Agents Arrived. The Tooling Didn’t Follow.

Agents don’t just talk. They call tools, read filesystems, execute shell commands, talk to MCP servers, and make outbound network calls. A classifier watching prompts and model output is watching the least dangerous part of the system.

Adaptive Attackers Already Win

Classifiers try to tell safe prompts from dangerous ones. Attackers try to make dangerous prompts look safe. This is an arms race, and the defense is losing. As our own Ax Sharma reported on in CSO, the safety constraints themselves disproportionately burden defenders: security teams operate within the rules while attackers iterate freely around them.

When researchers from OpenAI, Anthropic, and Google DeepMind subjected 12 recent defenses to adaptive attacks, every defense fell.
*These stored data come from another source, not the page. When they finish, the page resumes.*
-- ==== Sys2Proof/Machine/BankRequests.lean ====
section
/-! DEFINITION. The bank requests (Chapters 3, 4, 5 and 7): the edits of the pending bank, the reads of
either bank, COMMIT, DISARM and REVERT. -/

namespace Sys2Proof.Machine

/-! ### Edits -/

/-- R132 stage 2: the admission by pending state. -/
def admitEdit (act : State → State) (s : State) : State :=
  match s.banks.pendState with
  | .editable => act s
  | .armed => s.refuse .armed
  | .syncing => s.refuse .busy
  | .loading => s.refuse .busy

/-- R134: an edit writes fields of the pending scene and leaves the degrade flags as they were. -/
def State.editScene (f : Scene → Scene) (s : State) : State :=
  s.setPendingBank ⟨f s.pendingBank.scene, s.pendingBank.flags⟩

/-- An edit of what the pending bank holds for one output. -/
def State.editOutput (k : Output) (f : OutputScene → OutputScene) (s : State) : State :=
  s.editScene fun sc => { sc with outs := sc.outs.set k (f (sc.outs.get k)) }

/-- A size or ceiling of WRITE_SCENE: written when carried, clamped into its range. -/
def sceneField (marks n lo hi v kept : Nat) : Nat := if mark marks n then clamp lo hi v else kept

def sceneClamps (marks n lo hi v : Nat) : Bool := mark marks n && clamps lo hi v

/-- R133: the scene-wide fields after WRITE_SCENE. -/
def Scene.withBody (sc : Scene) (body : List Byte) : Scene :=
  let marks := byteAt body 0
  { sc with
    canvasW := sceneField marks 0 Config.minWidth Config.maxCanvasW (u16At body 1) sc.canvasW
    canvasH := sceneField marks 1 Config.minHeight Config.maxCanvasH (u16At body 3) sc.canvasH
    rasterW := sceneField marks 2 Config.minWidth Config.maxRasterW (u16At body 5) sc.rasterW
    rasterH := sceneField marks 3 Config.minHeight Config.maxRasterH (u16At body 7) sc.rasterH
    ceiling := sceneField marks 4 1 Config.maxCeiling (byteAt body 9) sc.ceiling }

/-- R133: whether WRITE_SCENE clamps a field. -/
def sceneClamped (body : List Byte) : Bool :=
  let marks := byteAt body 0
  sceneClamps marks 0 Config.minWidth Config.maxCanvasW (u16At body 1) ||
  sceneClamps marks 1 Config.minHeight Config.maxCanvasH (u16At body 3) ||
  sceneClamps marks 2 Config.minWidth Config.maxRasterW (u16At body 5) ||
  sceneClamps marks 3 Config.minHeight Config.maxRasterH (u16At body 7) ||
  sceneClamps marks 4 1 Config.maxCeiling (byteAt body 9)

/-- R133. -/
def actWriteScene (body : List Byte) (s : State) : State :=
  (s.editScene fun sc => sc.withBody body).answer (okOr (sceneClamped body)) []

def doWriteScene (body : List Byte) (s : State) : State :=
  request (decide (body.length = 10)) false (admitEdit (actWriteScene body)) s

/-- WRITE_SCENE (R133). -/
def execWriteScene (tag : Byte) (body : List Byte) (s : State) : Host.Outcome State Fault Refusal :=
  .next (s.submit ⟨0x30, tag, body⟩ (doWriteScene body))

/-- R43: the pitches. -/
def pitch? (v : Nat) : Option Nat := if v = 16 ∨ v = 32 ∨ v = 64 ∨ v = 128 then some v else none

/-- R47. -/
def actWriteLayout (body : List Byte) (s : State) : State :=
  match output? (byteAt body 0), pitch? (byteAt body 1) with
  | some k, some p => (s.editOutput k fun o => { o with pitch := p }).answer .ok []
  | _, _ => s.refuse .badArgument

def doWriteLayout (body : List Byte) (s : State) : State :=
  request (decide (body.length = 2)) false (admitEdit (actWriteLayout body)) s

/-- WRITE_LAYOUT (R47). -/
def execWriteLayout (tag : Byte) (body : List Byte) (s : State) : Host.Outcome State Fault Refusal :=
  .next (s.submit ⟨0x31, tag, body⟩ (doWriteLayout body))

/-- R46, R48, R87, R135: a count of 1 to 64 that stays within `size` entries. -/
def batchFits (first count size : Nat) : Bool :=
  decide (1 ≤ count) && decide (count ≤ 64) && decide (first + count ≤ size)

/-- Writes a batch of entries from index `first` on. -/
def overwrite {α : Type} (first : Nat) (new old : List α) : List α :=
  old.take first ++ (new ++ old.drop (first + new.length))

/-- R179: the point record at an offset of a body, as carried. -/
def pointIn (body : List Byte) (offset : Nat) : Point :=
  ⟨s32At body offset, s32At body (offset + 4), u16At body (offset + 8)⟩

/-- R46: a point record clamped. -/
def Point.clamped (p : Point) : Point :=
  ⟨clampInt Config.minCoord Config.maxCoord p.sx, clampInt Config.minCoord Config.maxCoord p.sy,
    min Config.maxMeshGain p.m⟩

/-- R46: the records WRITE_MESH carries. -/
def meshBatch (body : List Byte) : List Point :=
  (List.range (byteAt body 3)).map fun i => pointIn body (4 + 10 * i)

/-- R46. -/
def actWriteMesh (body : List Byte) (s : State) : State :=
  match output? (byteAt body 0) with
  | none => s.refuse .badArgument
  | some k =>
    if batchFits (u16At body 1) (byteAt body 3) Config.meshRecords then
      let carried := meshBatch body
      let written := carried.map Point.clamped
      (s.editOutput k fun o => { o with points := overwrite (u16At body 1) written o.points }).answer
        (okOr (decide (written ≠ carried))) []
    else s.refuse .badArgument

/-- R173, R178: the length is computed from the count the body carries. -/
def writeMeshFits (body : List Byte) : Bool :=
  decide (4 ≤ body.length) && decide (body.length = 4 + 10 * byteAt body 3)

def doWriteMesh (body : List Byte) (s : State) : State :=
  request (writeMeshFits body) false (admitEdit (actWriteMesh body)) s

/-- WRITE_MESH (R46). -/
def execWriteMesh (tag : Byte) (body : List Byte) (s : State) : Host.Outcome State Fault Refusal :=
  .next (s.submit ⟨0x32, tag, body⟩ (doWriteMesh body))

/-- R179: the coverage record at an offset of a body, as carried. -/
def coverageIn (body : List Byte) (offset : Nat) : Coverage :=
  ⟨u16At body offset, u16At body (offset + 2), u16At body (offset + 4), u16At body (offset + 6),
   u16At body (offset + 8), u16At body (offset + 10), u16At body (offset + 12), u16At body (offset + 14)⟩

/-- R66: a coverage record clamped. -/
def Coverage.clamped (c : Coverage) : Coverage :=
  ⟨min Config.maxCanvasW c.left, min Config.maxCanvasW c.right,
   min Config.maxCanvasH c.top, min Config.maxCanvasH c.bottom,
   min Config.maxFeather c.fLeft, min Config.maxFeather c.fRight,
   min Config.maxFeather c.fTop, min Config.maxFeather c.fBottom⟩

/-- R66. -/
def actWriteCoverage (body : List Byte) (s : State) : State :=
  match output? (byteAt body 0) with
  | none => s.refuse .badArgument
  | some k =>
    let carried := coverageIn body 1
    (s.editOutput k fun o => { o with coverage := carried.clamped }).answer
      (okOr (decide (carried.clamped ≠ carried))) []

def doWriteCoverage (body : List Byte) (s : State) : State :=
  request (decide (body.length = 17)) false (admitEdit (actWriteCoverage body)) s

/-- WRITE_COVERAGE (R66). -/
def execWriteCoverage (tag : Byte) (body : List Byte) (s : State) :
    Host.Outcome State Fault Refusal :=
  .next (s.submit ⟨0x34, tag, body⟩ (doWriteCoverage body))

/-- The tone record at an offset of a body, as carried (R178). -/
def toneIn (body : List Byte) (offset : Nat) : Tone :=
  ⟨⟨u16At body offset, u16At body (offset + 2), u16At body (offset + 4)⟩,
   ⟨u16At body (offset + 6), u16At body (offset + 8), u16At body (offset + 10)⟩⟩

/-- R89: a tone record clamped. -/
def Tone.clamped (t : Tone) : Tone :=
  ⟨⟨min Config.maxToneGain t.gain.r, min Config.maxToneGain t.gain.g, min Config.maxToneGain t.gain.b⟩,
   ⟨min Config.maxFloor t.floor.r, min Config.maxFloor t.floor.g, min Config.maxFloor t.floor.b⟩⟩

/-- R89. -/
def actWriteTone (body : List Byte) (s : State) : State :=
  match output? (byteAt body 0) with
  | none => s.refuse .badArgument
  | some k =>
    let carried := toneIn body 1
    (s.editOutput k fun o => { o with tone := carried.clamped }).answer
      (okOr (decide (carried.clamped ≠ carried))) []

def doWriteTone (body : List Byte) (s : State) : State :=
  request (decide (body.length = 13)) false (admitEdit (actWriteTone body)) s

/-- WRITE_TONE (R89). -/
def execWriteTone (tag : Byte) (body : List Byte) (s : State) : Host.Outcome State Fault Refusal :=
  .next (s.submit ⟨0x35, tag, body⟩ (doWriteTone body))

/-- R176: the table selector: none is the decode table, some the encode table of an output. -/
def table? (v : Nat) : Option (Option Output) :=
  if v = 0 then some none else (output? (v - 1)).map some

/-- R87: the entries WRITE_TABLE carries. -/
def tableBatch (body : List Byte) : List Nat :=
  (List.range (byteAt body 3)).map fun i => u16At body (4 + 2 * i)

/-- R87. -/
def actWriteTable (body : List Byte) (s : State) : State :=
  match table? (byteAt body 0) with
  | none => s.refuse .badArgument
  | some t =>
    if batchFits (u16At body 1) (byteAt body 3) Config.tableEntries then
      let carried := tableBatch body
      match t with
      | none =>
        (s.editScene fun sc => { sc with decode := overwrite (u16At body 1) carried sc.decode }).answer
          .ok []
      | some k =>
        let written := carried.map (min Config.maxCode)
        (s.editOutput k fun o => { o with encode := overwrite (u16At body 1) written o.encode }).answer
          (okOr (decide (written ≠ carried))) []
    else s.refuse .badArgument

/-- R173, R178: the length is computed from the count the body carries. -/
def writeTableFits (body : List Byte) : Bool :=
  decide (4 ≤ body.length) && decide (body.length = 4 + 2 * byteAt body 3)

def doWriteTable (body : List Byte) (s : State) : State :=
  request (writeTableFits body) false (admitEdit (actWriteTable body)) s

/-- WRITE_TABLE (R87). -/
def execWriteTable (tag : Byte) (body : List Byte) (s : State) : Host.Outcome State Fault Refusal :=
  .next (s.submit ⟨0x36, tag, body⟩ (doWriteTable body))

/-! ### Reads -/

/-- `count` entries from index `first` on. -/
def slice {α : Type} (first count : Nat) (l : List α) : List α := (l.drop first).take count

/-- R48, R178: the reply body of READ_MESH. -/
def meshReport (o : OutputScene) (first count : Nat) : List Byte :=
  b8 o.pitch ++ b16 first ++ b8 count ++ ((slice first count o.points).map Point.bytes).flatten

/-- R48. -/
def actReadMesh (body : List Byte) (s : State) : State :=
  match bankSel? (byteAt body 0), output? (byteAt body 1) with
  | some pending, some k =>
    if batchFits (u16At body 2) (byteAt body 4) Config.meshRecords then
      s.bumpFree.answer .ok
        (meshReport ((s.readBank pending).scene.outs.get k) (u16At body 2) (byteAt body 4))
    else s.refuse .badArgument
  | _, _ => s.refuse .badArgument

def doReadMesh (body : List Byte) (s : State) : State :=
  request (decide (body.length = 5)) false (actReadMesh body) s

/-- READ_MESH (R48). -/
def execReadMesh (tag : Byte) (body : List Byte) (s : State) : Host.Outcome State Fault Refusal :=
  .next (s.submit ⟨0x33, tag, body⟩ (doReadMesh body))

/-- R178: the pitches of the four outputs. -/
def Scene.pitchBytes (sc : Scene) : List Byte :=
  b8 sc.outs.o0.pitch ++ b8 sc.outs.o1.pitch ++ b8 sc.outs.o2.pitch ++ b8 sc.outs.o3.pitch

/-- R138, R178: the flagged cells of the four outputs. -/
def BankStore.flaggedBytes (st : BankStore) : List Byte :=
  b16 (st.flaggedCells 0) ++ b16 (st.flaggedCells 1) ++ b16 (st.flaggedCells 2) ++
  b16 (st.flaggedCells 3)

/-- R135, R178: the SCENE item of a bank. -/
def State.sceneReport (st : BankStore) (s : State) : List Byte :=
  b16 s.banks.revision.toNat ++ b8 s.banks.pendState.code ++
  b16 st.scene.canvasW ++ b16 st.scene.canvasH ++ b16 st.scene.rasterW ++ b16 st.scene.rasterH ++
  b8 st.scene.ceiling ++ st.scene.pitchBytes ++ st.flaggedBytes

/-- The selected table of a scene (R176). -/
def Scene.table (sc : Scene) : Option Output → List Nat
  | none => sc.decode
  | some k => (sc.outs.get k).encode

/-- R135: the body of one item of a bank; none when a selector, number or count is out of range. -/
def State.bankItem (body : List Byte) (st : BankStore) (s : State) : Option (List Byte) :=
  match byteAt body 1 with
  | 0 => some (s.sceneReport st)
  | 1 => (output? (byteAt body 2)).map fun k => (st.scene.outs.get k).coverage.bytes
  | 2 => (output? (byteAt body 2)).map fun k => (st.scene.outs.get k).tone.bytes
  | 3 =>
    if batchFits (u16At body 3) (byteAt body 5) Config.tableEntries then
      (table? (byteAt body 2)).map fun t =>
        ((slice (u16At body 3) (byteAt body 5) (st.scene.table t)).map b16).flatten
    else none
  | _ => none

/-- R135. -/
def actReadBankInfo (body : List Byte) (s : State) : State :=
  match bankSel? (byteAt body 0) with
  | none => s.refuse .badArgument
  | some pending =>
    match s.bankItem body (s.readBank pending) with
    | none => s.refuse .badArgument
    | some report => s.bumpFree.answer .ok report

/-- R173, R178: the length of READ_BANK_INFO by item; 2 for a selector that is none of the four. -/
def bankInfoLength (item : Nat) : Nat :=
  match item with
  | 1 => 3
  | 2 => 3
  | 3 => 6
  | _ => 2

def bankInfoFits (body : List Byte) : Bool :=
  decide (2 ≤ body.length) && decide (body.length = bankInfoLength (byteAt body 1))

def doReadBankInfo (body : List Byte) (s : State) : State :=
  request (bankInfoFits body) false (actReadBankInfo body) s

/-- READ_BANK_INFO (R135). -/
def execReadBankInfo (tag : Byte) (body : List Byte) (s : State) : Host.Outcome State Fault Refusal :=
  .next (s.submit ⟨0x3B, tag, body⟩ (doReadBankInfo body))

/-! ### COMMIT, DISARM, REVERT -/

/-- R137, R178: the body of an INVALID reply. -/
def CommitFault.bytes (f : CommitFault) : List Byte :=
  b8 f.item ++ optByte (f.output.map Fin.val) ++ b16 f.detail

/-- R137, R138. -/
def actCommit (s : State) : State :=
  match s.pendingBank.scene.commitFault with
  | some f => s.answer .invalid f.bytes
  | none =>
    let st := s.pendingBank.scene.derived
    ((s.setPendingBank st).setPendState .armed).answer .ok st.flaggedBytes

def doCommit (body : List Byte) (s : State) : State :=
  request (decide (body.length = 0)) false (admitEdit actCommit) s

/-- COMMIT (R136). -/
def execCommit (tag : Byte) (body : List Byte) (s : State) : Host.Outcome State Fault Refusal :=
  .next (s.submit ⟨0x38, tag, body⟩ (doCommit body))

/-- R139. -/
def actDisarm (s : State) : State :=
  match s.banks.pendState with
  | .armed => (s.setPendState .editable).answer .ok []
  | .editable => s.refuse .wrongState
  | .syncing => s.refuse .busy
  | .loading => s.refuse .busy

def doDisarm (body : List Byte) (s : State) : State :=
  request (decide (body.length = 0)) false actDisarm s

/-- DISARM (R139). -/
def execDisarm (tag : Byte) (body : List Byte) (s : State) : Host.Outcome State Fault Refusal :=
  .next (s.submit ⟨0x39, tag, body⟩ (doDisarm body))

/-- R140: a copy-back begins. -/
def actRevert (s : State) : State := (s.setPendState .syncing).answer .ok []

def doRevert (body : List Byte) (s : State) : State :=
  request (decide (body.length = 0)) false (admitEdit actRevert) s

/-- REVERT (R140). -/
def execRevert (tag : Byte) (body : List Byte) (s : State) : Host.Outcome State Fault Refusal :=
  .next (s.submit ⟨0x3A, tag, body⟩ (doRevert body))

end Sys2Proof.Machine
end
Attack success rates exceeded 90% across the board. The defenses had originally reported near-zero attack success. The gap between reported performance and adversarial performance is the gap between lab conditions and a motivated attacker.

Separately, researchers at Lancaster University tested character injection and adversarial ML evasion techniques against six production guardrail systems, including Azure Prompt Shield and Meta Prompt Guard. In some configurations, evasion reached 100%. The attacks maintained the adversarial payload’s functionality while becoming invisible to the classifier.

The defense must be right every time. The attacker only needs to be right once.

Blind to Language, Blind to Code, Blind to Context

Even when classifiers aren’t being actively evaded, they’re structurally blind in three ways that matter for agents.

Most classifiers are trained on English prompts. Multilingual support quality is variable, and in most cases it simply doesn’t work. An attacker who writes their injection in Mandarin, Arabic, or mixed-script text bypasses a classifier trained on English jailbreak patterns.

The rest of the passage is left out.